At day 8, 37.8% of patients on clobetasol achieved ACC grade 0 versus 18.1% on placebo (OR 2.8, p<0.0001). For VAS pain score of 0, 54.7% on clobetasol versus 36.5% on placebo (OR 2.1, p=0.0005). Follow-up occurred on days 3, 8, 15, and 29.

Adverse events occurred in 3.9% of patients on clobetasol and 5.5% on placebo. Serious adverse events, discontinuations, and tolerability were not reported. Key limitations include the absence of reported practice relevance, funding, or conflicts.

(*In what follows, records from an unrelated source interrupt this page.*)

-- ==== Sys2Proof/Machine/Failure.lean ====
section
/-! DEFINITION. What a failed Asith operation does to its issuer (R38, R52, R300, R346). -/

set_option Elab.async false

namespace Sys2Proof.Machine

/-- Records a failed operation in ASF_FAULT with its cause, and raises the Deferred error (R346, R401). -/
def State.noteFailure (s : State) (c cause node : Nat) : State :=
  let s := (s.bump asfFault_count 0 1).setFld asfFault_node 0 node
  let s := (s.setFld asfFault_cause 0 cause).setFld asfFault_conn 0 c
  s.raise (errorOf 1 8 cause node)

/-- All-ones bytes. -/
def onesBytes (n : Nat) : List (BitVec 8) := List.replicate n 0xFF

/-- A page that cannot be lodged stays home, and a STATE_FETCH that asked for it ends TARGET_DEAD (R292). -/
def State.lodgeFails (s : State) (key : Nat) : State :=
  match mget s.tiers.moves key with
  | some m =>
    let s := s.abandonMove key
    match m.cmd with
    | some id => s.failFetch id 0x22 0
    | none => s
  | none => s

/-- A page whose mirror does not deliver it either: its sequence is rebuilt (R302, R397). -/
def State.mirrorFails (s : State) (key : Nat) : State :=
  let s := (s.abandonMove key).endStreams [key]
  match s.groupOf key with
  | some (_, g) => s.toRebuild g.handle
  | none => s

/-- The destination of a move is dead, or its epoch stays stale: the sequence is home at the source again (R38). -/
def State.moveFails (s : State) (h cause : Nat) : State :=
  match s.seq h with
  | some q =>
    match q.move with
    | some m =>
      if q.state = .moving && !m.incoming then
        if m.recast then s.recastRefused h q m else s.moveBack h q (if cause = 5 then 0x20 else 0x22)
      else s
    | none => s
  | none => s

/-- The device fences itself: a Device-fatal error stops every partition without a commit, and the reset follows. -/
def State.fence (s : State) : State :=
  if s.flag resStat_fenced 0 then s else (s.setFlag resStat_fenced 0 true).raise (errorOf 3 0x0B 3 s.ownNode)

/-- The consumer's rule for a failed operation (R346). A copy or a record for a partner or the manager waits for the decision on that
node (R388); a commit record refused with REMOTE_ACCESS fences the device (R390). -/
def State.tellIssuer (s : State) (cause : Nat) (p : Purpose) : State :=
  match p with
  | .windowRead fn _ off len => s.emit (.completion fn off (onesBytes len) true false)
  | .windowAtomic fn _ off len => s.emit (.completion fn off (onesBytes len) true false)
  | .windowWrite => s
  | .windowImm => s
  | .queueFetch q _ => s.packetsFail q (if cause = 1 then 3 else 2)
  | .queueWrite _ => s
  | .lodge key => s.lodgeFails key
  | .fetchBack key => if s.coming key then (s.failDelivery key 6).wakeAll else s
  | .mirrorFetch key => s.mirrorFails key
  | .append h _ => s.freeAcked h
  | .commitRecord _ _ => if cause = 4 then s.fence else s
  | .journalCopy _ _ => s
  | .moveGroup h _ => s.moveFails h cause
  | .mirrorCopy _ => s
  | .weights set => s.sourceFails set (if cause = 4 then 0x21 else 0x22)
  | .demand => s
  | .share => s
  | .flip h => s.flipArrived h
  | .buffer => s
  | .control _ _ => s

/-- One failed operation reaches its issuer. -/
def State.tellFailure (s : State) (x : Nat × Nat × Nat × Purpose) : State := (s.noteFailure x.1 x.2.1 x.2.2.1).tellIssuer x.2.1 x.2.2.2

/-- Every operation that has failed so far reaches its issuer. -/
def State.tellFailures (s : State) : State :=
  let l := s.asf.failing
  l.foldl State.tellFailure { s with asf := { s.asf with failing := [] } }

end Sys2Proof.Machine
end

The results suggest a treatment effect for clobetasol in this specific postoperative setting, but the generalizability and long-term outcomes are not established.

Study Details

Study typeRct
Sample sizen = 426
EvidenceLevel 2
PublishedMay 2026
View Original Abstract ↓
OBJECTIVE: To assess the effect of clobetasol propionate ophthalmic nanoemulsion, 0.05% (clobetasol) on ocular inflammation and eye pain associated with cataract surgery. DESIGN: Two independent twin phase 3 multicentre, randomised, parallel-group, double-masked, placebo-controlled clinical studies. SETTING: The CLOSE-1 and the CLOSE-2 trials, respectively, involved 19 and 17 sites in the USA. PARTICIPANTS: Patients who presented inflammation of at least five cells in the anterior chamber on the first day after routine unilateral cataract surgery INTERVENTIONS: Participants were randomised to either clobetasol or placebo four times a day for 14 days. Follow-up visits occurred on days 3, 8, 15 and 29. PRIMARY AND SECONDARY OUTCOME MEASURES: The primary endpoint was the proportion of patients with anterior chamber cell (ACC) grade 0 on day 8. A key secondary efficacy endpoint was the proportion of patients with a Visual Analogue Scale (VAS) pain score of 0 on day 8. Safety was also assessed. RESULTS: 426 patients were randomised: 281 to the clobetasol arm and 145 to the placebo arm. The proportion of patients with ACC of 0 at day 8 was significantly superior with clobetasol (37.8% vs 18.1%; odds ratio [OR] 2.8; p<0.0001). The percentage of patients with a VAS pain score of 0 on day 8 was greater with clobetasol (54.7% vs 36.5%; OR 2.1; p=0.0005). Related treatment-emergent adverse events were reported in 3.9% of patients on clobetasol and 5.5% on placebo. CONCLUSIONS: Clobetasol propionate ophthalmic nanoemulsion 0.05% is an effective and safe therapeutic option for treating inflammation and pain associated with cataract surgery. TRIAL REGISTRATION NUMBERS: CLOSE-1 (NCT04246801) and CLOSE-2 (NCT04249076).